«Povera storia. Sempre tirata per i capelli». Ride Paolo Macry, docente di Storia Contemporanea alla Università Federico II di Napoli. La proposta della leghista Paola Goisis di includere dialetto e soprattutto storia locale nelle materie scolastiche, lo fa sorridere. Il progetto della Lega, però, è serio. Almeno nelle intenzioni: perché mai i giovani devono conoscere i sette re di Roma, ma non i dogi di Venezia?, come si domanda Paola Goisis. Eppure, «Se uno la storia la studia bene, conosce sia i sette re che i dogi» risponde Macry. Ma il problema è, com’è ovvio, un altro.
«La Lega vuole riscrivere elementi della storia. Non è la prima volta che lo fa». In ogni caso, «è da 150 anni che qui si studia qualcosa che c’è». Mentre Bossi, «piaccia o non piaccia, vuole far studiare qualcosa che non c’è». Che si stia parlando della Padania, è ovvio. «Non è un problema di storiografia del nord Italia». Né un problema di trascuratezza: «almeno dal ’900 in poi il nord Italia ha una rilevanza manualistica importante. Lì nascono più o meno tutte le idee e dell’ultimo secolo». Insomma, non è una rivendicazione storico-territoriale che ridà lustro a una storia dimenticata in modo ingiusto. Solo un’operazione politica che entra a piede basso nella storiografia. Da qui, la storia «tirata per i capelli».

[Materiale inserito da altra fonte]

open Sys2Proof Sys2Proof.Machine Sys2Proof.Claims in
/-- What reset leaves: no partition is enabled, no launch runs, memory lists nothing, the cap is 2,800 W, ALARM and the start code are 0, no alarm is
logged, and every register of a partition's page, of its engines and of the graph sequencer has the reset value that its table gives (R220, R237, R260, R313,
R331, R372, R381, R422, R424, R427, R430, R441, R443, R445); the operator's rings and PTCTL too (R419, R426, R454, R458).
What the model chose or inferred in it: log 1, 8. -/
def Obligations.ResetValues : Prop :=
  State.reset.mem = [] ∧ State.reset.mem.wf = true ∧ State.reset.mmem.wf = true ∧ State.reset.elems = [] ∧ State.reset.parts.length = 32 ∧
  State.reset.pages.length = 256 ∧ (∀ p ∈ State.reset.pages, p.resw = 0 ∧ p.lines = [] ∧ p.vdir = [] ∧ p.energy = 0) ∧
  State.reset.mgmt.cap = 2800 ∧ State.reset.mgmt.alarm = 0 ∧ State.reset.mgmt.alarms = [] ∧ State.reset.mgmt.code = 0 ∧
  State.reset.mgmt.kind = 1 ∧ State.reset.mgmt.fsum = 0 ∧ State.reset.mgmt.ocsel = 0 ∧
  (∀ r ∈ [State.reset.mgmt.of, State.reset.mgmt.ot], r.base = 0 ∧ r.size = 4 ∧ r.wr = 0 ∧ r.rd = 0 ∧ r.drop = 0) ∧
  ∀ p ∈ State.reset.parts, p.enable = false ∧ p.err = false ∧ p.busy = false ∧ p.launches = [] ∧ p.depots = 0 ∧ p.pasid = 0 ∧ p.node = 0 ∧
    p.lshare = 0 ∧ p.keyAddr = 0 ∧
    (p.lcbase = 0 ∧ p.lctail = 0 ∧ p.lchead = 0 ∧ p.lqpri = 0 ∧ p.qseq = List.replicate 8 0 ∧ p.lcBack = false ∧ p.lcCflt = false ∧ p.arq = 0) ∧
    (p.ttbase = 0 ∧ p.ttlim = 0 ∧ p.ttArg = 0 ∧ p.ttBusy = false ∧ p.fwlim = 0 ∧ p.pralloc = 0 ∧ p.prout = 0 ∧ p.fwx = false) ∧
    (p.fcbase = 0 ∧ p.fcsize = 4 ∧ p.fcwr = 0 ∧ p.fcrd = 0 ∧ p.fclost = 0) ∧
    (p.mtbase = 0 ∧ p.mtArg = 0 ∧ p.mtBusy = false ∧ p.cvpool = 0 ∧ p.gs.base = 0 ∧ p.gs.tail = 0 ∧ p.gs.head = 0 ∧ p.gs.seq = 0 ∧
      p.gs.back = false ∧ p.gs.cflt = false ∧ p.gs.stop = false) ∧
    (p.pmbase = 0 ∧ p.pmBusy = false ∧ p.lktab = 0) ∧
    (p.flq = List.replicate 8 0 ∧ p.eqper = 30 ∧ p.equota = 0 ∧ p.eqiter = 0 ∧ p.eqspent = 0 ∧ p.eqdebt = 0 ∧ p.eqtotal = 0 ∧ p.mgstat = 0) ∧
    (p.trbase = 0 ∧ p.trctl = 4 ∧ p.trwr = 0 ∧ p.trrd = 0 ∧ p.trdrop = 0 ∧ p.bklist = 0 ∧ p.bkBusy = false ∧ p.pladdr = 0 ∧ p.plBusy = false ∧
      p.plcode = 0 ∧ p.pldig = List.replicate 64 0 ∧ p.classes = List.replicate 6 0) ∧
    (p.prng = List.replicate 8 0 ∧ p.prlim = List.replicate 8 0) ∧
    ∀ g, let e := p.eng g
      e.base = 0 ∧ e.tail = 0 ∧ e.head = 0 ∧ e.seq = 0 ∧ e.stat = 0

open Sys2Proof Sys2Proof.Machine Sys2Proof.Claims in
/-- THE INVARIANT OF MEMORY. Every step keeps the memory of the host and that of management in their canonical form, from every state in which they
have it, so that equal memories stay equal data.
What the model chose or inferred in it: log 5. -/
def Obligations.MemoryStaysCanonical : Prop :=
  ∀ (s t : State), s.mem.wf = true → s.mmem.wf = true → step s = .next t → t.mem.wf = true ∧ t.mmem.wf = true
end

«Si può fare storiografia su tantissime cose, dalla storia diplomatica del Paese fino a quella di un pezzo di territorio», ma il problema è proprio nell’identità che si vuol dare a questo territorio, anche solo nel riconoscerlo nel suo insieme, nel suo delimitarlo. Alla storia da riscrivere della Lega, invece, serve stabilire dei legami «con il presente», con una volontà politica. Insomma, «la storia dell’Italia è la storia di un paese, che si è formato in un particolare contesto e sulla base di un progetto che, in certa misura, è sfuggito di mano agli stessi fondatori». Il riferimento è alle diverse opinioni sulla fisionomia che, nella metà del ’800 si voleva dare al nuovo paese. «Cavour, ad esempio, avrebbe preferito una forma federalista», aggiunge.
Ma il progetto della Lega è quello. Una divisione federalista che valga anche nell’istruzione. Per esempio, i meridionali studierebbero la storia della dinastia borbonica. «No. Al sud non si fa, non si studia nelle scuole, perché, appunto, al di fuori del contesto storico risorgimentale, non avrebbe senso». Il programma di studi è sempre influenzato dall’area in cui viene deciso. È ovvio che, in Italia, ci si concentri sull’Italia. «Mentre i borboni non ci sono, non esistono più».
Piuttosto, l’atteggiamento è troppo italo-centrico, considera Macry. «Spesso ci si concentra a studiare periodi in cui sono altri i Paesi più importanti». Insomma, si adotterebbe una prospettiva troppo angusta. Figurarsi a scendere nei dettagli regionali. «Ci sono paesi in cui succede, ma hanno tutto un senso diverso. Come la Gran Bretagna». Lì «zone come Galles o Scozia approfondiscono le loro storie regionali», ma per l’appunto, sono entità politiche riconosciute, realtà storiche vere.
In Italia, invece, «mi sorprende che si cerchi, nel XXI secolo, una legittimazione, un’identità culturale, inventandosi una storiografia». Piuttosto, «andrebbe cercata nell’oggi». Non, come conclude, «in miti secolari. Perché si sa, le cose sono sempre complicate. Senza contesto è ancora peggio. E nella notte della storia, tutti i gatti sono bigi».